* **PROVIDED DATA**:
-- ==== Sys2Proof/Machine/Image.lean ====
section
/-! DEFINITION. The Pranik image (R420 to R425): its header, sections and records, the checks of R427, and the records'
application. -/

namespace Sys2Proof.Machine

/-- Why an image is rejected (R427): reason, code, detail, and the image offset of the failure. -/
structure ImgFail where
  reason : Nat
  code : Nat
  detail : Nat
  place : Nat
  deriving DecidableEq, Repr

/-- A CONTENT failure (R427): its detail, as in R49, or 7 for a load check. -/
def ImgFail.content (detail place : Nat) : ImgFail := ⟨11, Code.reserved, detail, place⟩

/-! ## Header and directory (R420 to R422) -/

/-- Length of the header block. -/
def headLen : Nat := 5632

/-- The image's format. -/
def imgFormat (b : Bytes) : Nat := leAt b 4 2
/-- Directory entries. -/
def imgCount (b : Bytes) : Nat := leAt b 14 2
/-- The length the header states. -/
def imgLen (b : Bytes) : Nat := leAt b 16 4
/-- The end of the directory. -/
def dirEnd (b : Bytes) : Nat := headLen + 64 * imgCount b
/-- The signed message (R421). -/
def imgMsg (b : Bytes) : Bytes := slice b 0 2048 ++ slice b headLen (64 * imgCount b)
/-- The owner hash (R421). -/
def imgOwner (b : Bytes) : Bytes := sha256 (slice b 64 1984)
/-- The image digest (R421). -/
def imgDigest (b : Bytes) : Bytes := sha256 (imgMsg b)

/-- A directory entry (R422), with its own offset in the image. -/
structure Sect where
  place : Nat
  id : Nat
  version : Nat
  flags : Nat
  resv : Nat
  off : Nat
  size : Nat
  digest : Bytes
  deriving DecidableEq, Repr

/-- The directory. -/
def imgSects (b : Bytes) : List Sect :=
  (List.range (imgCount b)).map (fun i =>
    let o := headLen + 64 * i
    ⟨o, leAt b o 2, leAt b (o + 2) 2, leAt b (o + 4) 1, leAt b (o + 5) 3, leAt b (o + 8) 4, leAt b (o + 12) 4, slice b (o + 16) 48⟩)

/-- A payload, as far as the image reaches. -/
def Sect.payload (s : Sect) (b : Bytes) : Bytes := (b.drop s.off).take s.size

/-- The digest of a payload matches its directory entry (R422). -/
def Sect.digestOk (s : Sect) (b : Bytes) : Bool :=
  if imgFormat b = 1 then sha256 (s.payload b) == s.digest.take 32 else sha384 (s.payload b) == s.digest

/-- The section of an id, when the image has it. -/
def imgSect (b : Bytes) (id : Nat) : Option Sect := (imgSects b).find? (fun s => s.id = id)

/-- Stepping B0 knows the section (R423). -/
def Sect.known (s : Sect) : Bool := 1 ≤ s.id && s.id ≤ 7 && s.version = 1

/-- Bytes of the image that are not all zero. -/
def notZero (b : Bytes) (off n : Nat) : Bool := (slice b off n).any (fun x => x ≠ 0)

/-- The first header field out of range (R420, R427 reason 7); `cap` is how many bytes the source holds. -/
def headBad (b : Bytes) (cap : Nat) : Option Nat :=
  ([(6, notZero b 6 2), (8, leAt b 8 2 ≠ 0x4B58), (10, leAt b 10 2 ≠ 0x8400), (13, notZero b 13 1),
    (14, imgCount b = 0 || 256 < imgCount b),
    (16, imgLen b < dirEnd b || 2 ^ 28 < imgLen b || cap < imgLen b),
    (20, notZero b 20 4), (32, notZero b 32 32), (5421, notZero b 5421 211)].find? Prod.snd).map Prod.fst

/-- Stages 0 to 2 (R427); `owner` is the hash the image must carry (none: reason OWNER is skipped). -/
def headFail (b : Bytes) (owner : Option (Option Bytes)) : Option ImgFail :=
  if leAt b 0 4 ≠ 0x4950584B then some ⟨3, Code.failFormat, 0, 0⟩
  else if !owner.all (fun h => h == some (imgOwner b)) then some ⟨4, Code.notOwner, 0, 64⟩
  else if imgFormat b = 0 || 2 < imgFormat b then some ⟨5, Code.versionMismatch, 0, 4⟩
  else if 0xB0 < leAt b 12 1 then some ⟨6, Code.versionMismatch, 0, 12⟩
  else match headBad b b.length with
    | some o => some ⟨7, Code.reserved, 0, o⟩
    | none =>
      if !Config.verify 3 0 (slice b 64 32) (imgMsg b) [] (slice b 2048 64) then some ⟨8, Code.sealInvalid, 0, 2048⟩
      else if !Config.verify 8 0 (slice b 96 1952) (imgMsg b) [] (slice b 2112 3309) then some ⟨8, Code.sealInvalid, 0, 2112⟩
      else none

/-- Stage 3: a payload that fails its digest (R427 reason 9). -/
def digestFail (b : Bytes) : Option ImgFail :=
  ((imgSects b).find? (fun s => !s.digestOk b)).map (fun s => ⟨9, Code.sealInvalid, 0, s.off⟩)

/-- Two byte ranges share a byte. -/
def overlap (a n c m : Nat) : Bool := 0 < n && 0 < m && a < c + m && c < a + n

/-- A directory entry breaks R422, or is an unknown mandatory section (R423). -/
def Sect.bad (s : Sect) (b : Bytes) (before : List Sect) : Bool :=
  2 ≤ s.flags || s.resv ≠ 0 || s.off % 64 ≠ 0 || s.off < dirEnd b || imgLen b < s.off + s.size
    || (imgFormat b = 1 && (s.digest.drop 32).any (fun x => x ≠ 0))
    || before.any (fun t => t.id = s.id || overlap t.off t.size s.off s.size)
    || (!s.known && s.flags = 1)

/-- The first bad directory entry. -/
def badSect (b : Bytes) : List Sect → List Sect → Option Sect
  | _, [] => none
  | before, s :: l => if s.bad b before then some s else badSect b (s :: before) l

/-- Reason 10 of stage 4; an image that lacks CONFIG, DRAM or GALLERY is rejected for it too (R423). -/
def sectFail (b : Bytes) : Option ImgFail :=
  match badSect b [] (imgSects b) with
  | some s => some ⟨10, Code.versionMismatch, 0, s.place⟩
  | none =>
    if [1, 2, 4].all (fun i => (imgSects b).any (fun s => s.id = i && s.known)) then none
    else some ⟨10, Code.versionMismatch, 0, headLen⟩

/-! ## The board (R429) -/

/-- The board id of an EEPROM record; none when the record fails and the EEPROM counts as absent. -/
def boardId (rec : Option Bytes) : Option Nat :=
  match rec with
  | some r => if r.length = 20 && leAt r 0 4 = 0x4442584B && leAt r 16 4 = crc32c (r.take 16) then some (leAt r 4 4) else none
  | none => none

/-- The board is one the image accepts. -/
def boardFail (b : Bytes) (board : Option Nat) : Option ImgFail :=
  match (imgSects b).find? (fun s => s.id = 7 && s.known) with
  | none => none
  | some s =>
    let p := s.payload b
    let pass := match board with
      | some i => (List.range (s.size / 8)).any (fun k =>
        i &&& leAt p (8 * k + 4) 4 = leAt p (8 * k) 4 &&& leAt p (8 * k + 4) 4)
      | none => false
    if pass then none else some ⟨12, Code.notOwner, 0, s.off⟩

/-- A BOARD section that does not hold 1 to 64 pairs (R429). -/
def boardBad (b : Bytes) : Option ImgFail :=
  match (imgSects b).find? (fun s => s.id = 7 && s.known) with
  | none => none
  | some s => if s.size % 8 ≠ 0 || s.size = 0 || 512 < s.size then some (ImgFail.content 1 s.off) else none

/-! ## Records (R424) -/

/-- A record: the section that holds it, its space, address, image offset and data. -/
structure Rec where
  sect : Nat
  space : Nat
  addr : Nat
  place : Nat
  data : Bytes
  deriving DecidableEq, Repr

/-- The records of a payload from byte `o` on, the payload starting at image offset `base`. -/
def parseRecs (sect base : Nat) (p : Bytes) : Nat → Nat → Except ImgFail (List Rec)
  | 0, _ => .ok []
  | f + 1, o =>
    if p.length ≤ o then .ok []
    else
      let n := leAt p (o + 4) 4
      let stop := o + 16 + (n + 7) / 8 * 8
      if p.length < stop || leAt p (o + 1) 3 ≠ 0 || notZero p (o + 16 + n) (stop - (o + 16 + n)) then
        .error (ImgFail.content 1 (base + o))
      else match parseRecs sect base p f stop with
        | .error e => .error e
        | .ok l => .ok (⟨sect, leAt p o 1, leAt p (o + 8) 8, base + o, slice p (o + 16) n⟩ :: l)

/-- The spaces a section's records may write (R423). -/
def sectSpaces (id : Nat) : List Nat :=
  match id with
  | 1 => [0, 1, 2, 5, 6]
  | 3 => [3]
  | 4 => [2, 4]
  | 5 => [2]
  | 6 => [7]
  | _ => []

/-- The records of a section of records; none of them when the image lacks it. -/
def sectRecs (b : Bytes) (id : Nat) : Except ImgFail (List Rec) :=
  match (imgSects b).find? (fun s => s.id = id && s.known) with
  | none => .ok []
  | some s => parseRecs id s.off (s.payload b) (s.size + 1) 0
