-- ==== Sys2Proof/Certificates/Slice0/Obligations.lean ====
section
/-! DEFINITION. The statements for the provers. -/

open Sys2Proof Sys2Proof.Machine

/-! ## The machine as a whole -/

/-- A step runs the command at the front of the queue on the state with the queue's rest; with an empty queue the block idles
(assumption 1). -/
def Obligations.FrontCommandRuns : Prop :=
  (∀ (s : State) (c : Instr) (rest : List Instr), s.pending = c :: rest → step s = exec c { s with pending := rest })
  ∧ (∀ s : State, s.pending = [] → step s = .next s)

/-- Every step answers a next state, whatever the state and the command, and takes one command off the queue and adds none. That
every command answers a next state is the model's choice of assumption 17, and that an empty queue idles that of assumption 1;
of it the spec (file 95) says only that each step is whole and indivisible. -/
def Obligations.EveryStepAnswers : Prop :=
  ∀ s : State, ∃ t, step s = .next t ∧ t.pending = s.pending.tail

/-- Every step keeps the captured views in order: at most one for each of the four buffers (R59), none with what the device has
sent out. -/
def Obligations.StepKeepsViewsOk : Prop :=
  ∀ s t : State, s.viewsOk = true → step s = .next t → t.viewsOk = true

/-! ## Registers (R7, R8, R29, R42, R58, R388) -/

/-- CSR_WRITE of a register without an action of its own, by a master with a path to the window, that enables all four bytes.
One to a closed block is refused with NOT_OWNER (R12, R430); one to an address that no register has, or to a register without a
writable field, is a reserved write (R9); a master outside the owner set is refused with NOT_OWNER, and the write changes
nothing else (R55, R521); one that sets a reserved bit is a reserved write (R9). Any other takes its effect: RW fields hold the
value at once (R58), in the master's own copy where the register has one for each master; each 1 of a W1C field clears its bit;
ST fields hold the write until the drip ends (R42); a register with several of these does all of them, and no other register and
no bank changes. CSR_WRITE that does not enable all four bytes writes nothing; in an open block it is a reserved write (R9,
R515). A reserved write is counted in GCTL_RSVD_WR with its place and master (R516), and a refused one in its master's
DRIP_WFAIL with its code and place (R521). Beside the rules, it follows the model's choices of assumption 18. -/
def Obligations.CsrWrites : Prop :=
  ((∀ (s : State) (m addr val : Nat),
      writer m = true → addr % 4 = 0 → addr < 0x8000000 → val < 2 ^ 32 → s.dev.noPath m = false →
      s.dev.actionLow m addr val = none → s.dev.actionHigh m addr val = none →
      (s.dev.blockOpen addr = false →
        exec (.csrWrite m addr val 15) s = .next (s.withDev (s.dev.refuse m addr Code.notOwner)))
      ∧ (s.dev.blockOpen addr = true →
        (regAt addr = none → exec (.csrWrite m addr val 15) s = .next (s.withDev (s.dev.reservedCsr m addr)))
        ∧ (∀ r, regAt addr = some r →
          (r.maskOf writable = 0 → (r.base ≠ R.parsPRsvd ∨ val ≠ 0) →
            exec (.csrWrite m addr val 15) s = .next (s.withDev (s.dev.reservedCsr m addr)))
          ∧ (r.maskOf writable ≠ 0 → s.dev.mayWrite r m addr = false →
            exec (.csrWrite m addr val 15) s = .next (s.withDev (s.dev.refuse m addr Code.notOwner)))
          ∧ (r.maskOf writable ≠ 0 → s.dev.mayWrite r m addr = true → s.dev.hostHidden addr = false →
            (w32 val &&& ~~~(r.maskOf writable) ≠ 0 →
              exec (.csrWrite m addr val 15) s = .next (s.withDev (s.dev.reservedCsr m addr)))
            ∧ (w32 val &&& ~~~(r.maskOf writable) = 0 →
              let rw := r.maskOf (fun a => a == .rw || a == .wo)
              let w1c := r.maskOf (fun a => a == .w1c)
              let st := r.maskOf (fun a => a == .st)
              ∃ t, exec (.csrWrite m addr val 15) s = .next t
                ∧ (r.perMaster = false → addr ≠ R.hostExpStat →
                  t.dev.io addr = ((if rw = 0 then w32 (s.dev.io addr) else w32 (merge (w32 (s.dev.io addr)) rw (w32 val)))
                    &&& ~~~(w32 val &&& w1c)).toNat
                  ∧ t.dev.csr.per = s.dev.csr.per)
                ∧ (r.perMaster = true → rw ≠ 0 → t.dev.per m addr = merge (w32 (s.dev.per m addr)) rw (w32 val)
                  ∧ ∀ n b, perKey n b ≠ perKey m addr → t.dev.per n b = s.dev.per n b)
                ∧ t.dev.drip.writes = s.dev.drip.writes ++ (if st = 0 then [] else [⟨m, .reg addr, [w32 val &&& st]⟩])
                ∧ (∀ b, b ≠ addr → b ≠ R.hostExpStat → t.dev.io b = s.dev.io b)
                ∧ t.dev.csr.bankA = s.dev.csr.bankA ∧ t.dev.csr.bankB = s.dev.csr.bankB ∧ t.dev.csr.groups = s.dev.csr.groups)))))
    ∧ (∀ (d : Dev) (r : RegDef) (m addr : Nat), (groupOf addr).getD 0 ≠ 2 → r.ownedFrom = none → r.masters = [] →
      r.perMaster = false → r.maskOf owned ≠ 0 →
      d.mayWrite r m addr = bitOf (d.io (R.dripOwn + 4 * (groupOf addr).getD 0)) m))
  ∧ ((∀ (s : State) (m addr val be : Nat),
      writer m = true → addr % 4 = 0 → addr < 2 ^ 28 → val < 2 ^ 32 → s.dev.noPath m = false → be % 16 ≠ 15 →
      exec (.csrWrite m addr val be) s = .next (s.withDev
        (if s.dev.blockOpen addr then (s.dev.reservedCsr m addr).lastWrite m addr Code.reserved
         else s.dev.refuse m addr Code.notOwner)))
    ∧ (∀ (d : Dev) (m addr code : Nat),
      d.reservedCsr m addr = ((d.bump R.gctlRsvdWr).setIo R.gctlRsvdLast addr).setIo R.gctlRsvdWho m
      ∧ d.refuse m addr code = (d.setIo (R.dripWfail + 8 * m)
          (code + Nat.min (bits (d.io (R.dripWfail + 8 * m)) 31 8 + 1) 0xFFFFFF * 2 ^ 8)).setIo (R.dripWfadr + 8 * m) addr))

/-- The reads with a side effect: an RC counter answers its value and its RC bits are cleared (R8), DRIP_NOW_LO answers the low
bits of the drip number and latches the high ones for that master (R29), STRG_TIME_LO answers and latches the Strongroom's time,
which has moved on within the drip (R388). Beside the rules, it follows the model's choices of assumption 2. -/
def Obligations.LatchingReads : Prop :=
  ∀ (s : State) (m : Nat), reader m = true → s.dev.noPath m = false →
    (∀ addr r, addr % 4 = 0 → addr < 0xF000000 → regAt addr = some r → r.maskOf (fun a => a == .rc) ≠ 0 →
      addr ∉ [R.ltchHostAcq, R.ltchHostTry, R.hlthGpioIn, R.dripNowLo] → s.dev.blockOpen addr = true →
      s.dev.hostHidden addr = false →
      exec (.counterReadClear m addr) s = .next (s.withDev
        ((s.dev.answer m (s.dev.regValue m addr false)).setIo addr
          (w32 (s.dev.io addr) &&& ~~~(r.maskOf (fun a => a == .rc))).toNat)))
    ∧ (s.dev.serving = true → ∃ t, exec (.dripNowRead m) s = .next t
        ∧ t.dev.csr.rdata = spSet 0 s.dev.csr.rdata m (w32 s.dev.drip.now)
        ∧ t.dev.csr.per = spSet (resetWord R.dripNowHi) s.dev.csr.per (perKey m R.dripNowHi) (w32 (s.dev.drip.now / 2 ^ 32))
        ∧ t.dev.drip = s.dev.drip)
    ∧ exec (.strgTimeRead m) s = .next (s.withDev
        ((s.dev.strongPass.answer m (s.dev.strongPass.strgValue 0x30)).onStrong (fun x =>
          { x with timeLatch := spSet 0 x.timeLatch m (w32 (s.dev.strongPass.strgValue 0x34)) })))

/-! ## Commits, banks and views (chapter 02) -/

/-- Writes of the slot registers by a master in the owner set of DRIP: a write to a FREE slot claims it (R45), one of its holder
to an OPEN slot updates it, arm moves an OPEN slot to ARMED, and release of an OPEN or DONE slot returns every register of the
slot to its reset value (R46); every other write of arm or release by its holder is refused with RESERVED. A write of a slot
register by a master that does not hold the slot changes no slot and is recorded with NOT_HOLDER (R45, R46, R521). Beside the
rules, it follows the model's choices of assumption 18. -/
def Obligations.CommitSlotWrites : Prop :=
  (∀ (s : State) (m n : Nat), n < 16 → s.dev.noPath m = false → s.dev.owns m 1 = true → s.dev.serving = true →
      (∀ reg val, reg < 3 → val < 2 ^ (if reg = 2 then 28 else 32) → (s.dev.slot n).state = .free →
        exec (.commitSlotClaim m n reg val) s = .next (s.withDev
          (s.dev.setSlot n { Slot.init.put reg val with state := .opened, holder := m })))
      ∧ (∀ reg val, reg < 3 → val < 2 ^ (if reg = 2 then 28 else 32) → (s.dev.slot n).state = .opened →
        (s.dev.slot n).holder = m →
        exec (.commitSlotClaim m n reg val) s = .next (s.withDev (s.dev.setSlot n ((s.dev.slot n).put reg val))))
      ∧ ((s.dev.slot n).holder = m → (s.dev.slot n).state ≠ .free →
        exec (.commitArm m n) s = .next (s.withDev
          (if (s.dev.slot n).state = .opened then
             s.dev.setSlot n { s.dev.slot n with state := .armed, armDrip := s.dev.drip.now }
           else s.dev.refuse m (csOff n 3) Code.reserved))
        ∧ exec (.commitSlotRelease m n) s = .next (s.withDev
          (if (s.dev.slot n).state = .opened ∨ (s.dev.slot n).state = .done then s.dev.setSlot n Slot.init
           else s.dev.refuse m (csOff n 3) Code.reserved))))
  ∧ (∀ (s : State) (m n : Nat), n < 16 → s.dev.noPath m = false → s.dev.owns m 1 = true → s.dev.serving = true →
      (s.dev.slot n).holder ≠ m → (s.dev.slot n).state ≠ .free →
      (∀ reg val, reg < 3 → val < 2 ^ (if reg = 2 then 28 else 32) →
        exec (.commitSlotClaim m n reg val) s = .next (s.withDev (s.dev.refuse m (csOff n reg) Code.notHolder)))
      ∧ exec (.commitArm m n) s = .next (s.withDev (s.dev.refuse m (csOff n 3) Code.notHolder))
      ∧ exec (.commitSlotRelease m n) s = .next (s.withDev (s.dev.refuse m (csOff n 3) Code.notHolder)))

/-- What commits do at a boundary. COMMIT_SEAL: at T − 1 an ARMED commit whose arm check has passed seals (R47, R49).
COMMIT_FLIP of a commit sealed for T, and COMMIT_WAIT_FLIP of one whose last bank became STAGED at an earlier boundary, alone at
its boundary: with an empty mask it ends with OK and no group changes (R48); content that fails ends it with RESERVED_VALUE, the
detail and place of the first failure (R49, R50); with every named group STAGED and the generations in flight below 16 its
groups flip to the next generation and it ends with OK (R37, R38, R50, R51); else a sealed one waits with COMMIT_WAIT (R50).
COMMIT_WAIT_TIMEOUT ends a wait that reached its limit with TIMEOUT (R51). COMMIT_WAIT_REPORT makes the record of a commit that
still waits at T plus a multiple of 4,096 drips, with the banks it misses (R51). Beside the rules, it follows the model's
choices of assumptions 21 and 60. -/
def Obligations.CommitBoundaries : Prop :=
  ∀ (s : State) (n : Nat), n < 16 → s.dev.serving = true →
    let v := s.dev.slot n
    (v.state = .armed → v.armDrip < s.dev.drip.now → v.target = s.dev.drip.now + 1 →
      exec (.commitSeal n) s = .next (s.withDev (s.dev.setSlot n { v with state := .sealed, sealDrip := s.dev.drip.now })))
    ∧ (∀ row : Instr, (row = .commitFlip n ∧ v.state = .sealed ∧ v.target = s.dev.drip.now)
        ∨ (row = .commitWaitFlip n ∧ s.dev.waitReady v = true) →
      s.dev.turnNow = [n] → v.hostReset = false →
      let bad := firstBad (s.dev.failuresOf [n]) v.mask
      ∃ t, exec row s = .next t ∧ t.pending = s.pending ∧ t.copies = s.copies
        ∧ (v.mask = 0 → t.dev.slot n = { v with state := .done, code := Code.ok, detail := 0, gen := 0, loc := 0 }
          ∧ t.dev.csr.groups = s.dev.csr.groups ∧ t.dev.csr.bankA = s.dev.csr.bankA ∧ t.dev.csr.bankB = s.dev.csr.bankB)
        ∧ (∀ b, v.mask ≠ 0 → bad = some b →
          t.dev.slot n = { v with
            state := .done, code := Code.reserved, detail := b.detail, gen := 0, loc := b.place % 2 ^ 28 }
          ∧ ∀ g, (t.dev.group g).liveB = (s.dev.group g).liveB ∧ (t.dev.group g).genLive = (s.dev.group g).genLive)
        ∧ (v.mask ≠ 0 → bad = none → s.dev.allStaged v.mask = true → s.dev.flipAllowed = true →
          t.dev.slot n = { v with
            state := .done, code := Code.ok, detail := 0, gen := nextGen s.dev.drip.gen, loc := 0 }
          ∧ t.dev.drip.gen = nextGen s.dev.drip.gen
          ∧ (∀ g ∈ groupBits, bitOf v.mask g = true →
            (t.dev.group g).liveB = !(s.dev.group g).liveB ∧ (t.dev.group g).genLive = nextGen s.dev.drip.gen
            ∧ (t.dev.group g).other = .trailing ∧ (t.dev.group g).genOther = (s.dev.group g).genLive)
          ∧ ∀ g, bitOf v.mask g = false →
            (t.dev.group g).liveB = (s.dev.group g).liveB ∧ (t.dev.group g).genLive = (s.dev.group g).genLive)
        ∧ (v.mask ≠ 0 → bad = none → v.state = .sealed → ¬(s.dev.allStaged v.mask = true ∧ s.dev.flipAllowed = true) →
          t.dev.slot n = { v with
            state := .waiting, code := Code.commitWait, readyDrip := if s.dev.allStaged v.mask then some s.dev.drip.now else none }
          ∧ t.dev.csr.groups = s.dev.csr.groups ∧ t.dev.drip.gen = s.dev.drip.gen))
    ∧ (v.state = .waiting → (s.dev.waitReady v = false ∨ s.dev.flipAllowed = false) →
      v.target + 256 * 2 ^ v.waitLimit ≤ s.dev.drip.now → v.hostReset = false →
      ∃ t, exec (.commitWaitTimeout n) s = .next t ∧ t.dev.slot n = { v with
          state := .done, code := Code.timeout, detail := 0, gen := 0, loc := 0 }
        ∧ ∀ g, (t.dev.group g).liveB = (s.dev.group g).liveB ∧ (t.dev.group g).genLive = (s.dev.group g).genLive)
    ∧ (∀ k, v.state = .waiting → (s.dev.waitReady v = false ∨ s.dev.flipAllowed = false) → 0 < k →
      s.dev.drip.now = v.target + 4096 * k → s.dev.drip.now < v.target + 256 * 2 ^ v.waitLimit →
      v.reportDrip ≠ some s.dev.drip.now →
      exec (.commitWaitReport n) s = .next (s.withDev
        ((s.dev.setSlot n { v with reportDrip := some s.dev.drip.now }).incident 1 Code.commitWait (actorMaster v.holder) n
          (s.dev.missingBanks v.mask))))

* **DESCRIPTION OF THE TASK**: Wherever the word "whole" appears in the listing, copy the line that holds it.

* **ANSWER FOR THE TASK**:
/-! ## The machine as a whole -/
of it the spec (file 95) says only that each step is whole and indivisible. -/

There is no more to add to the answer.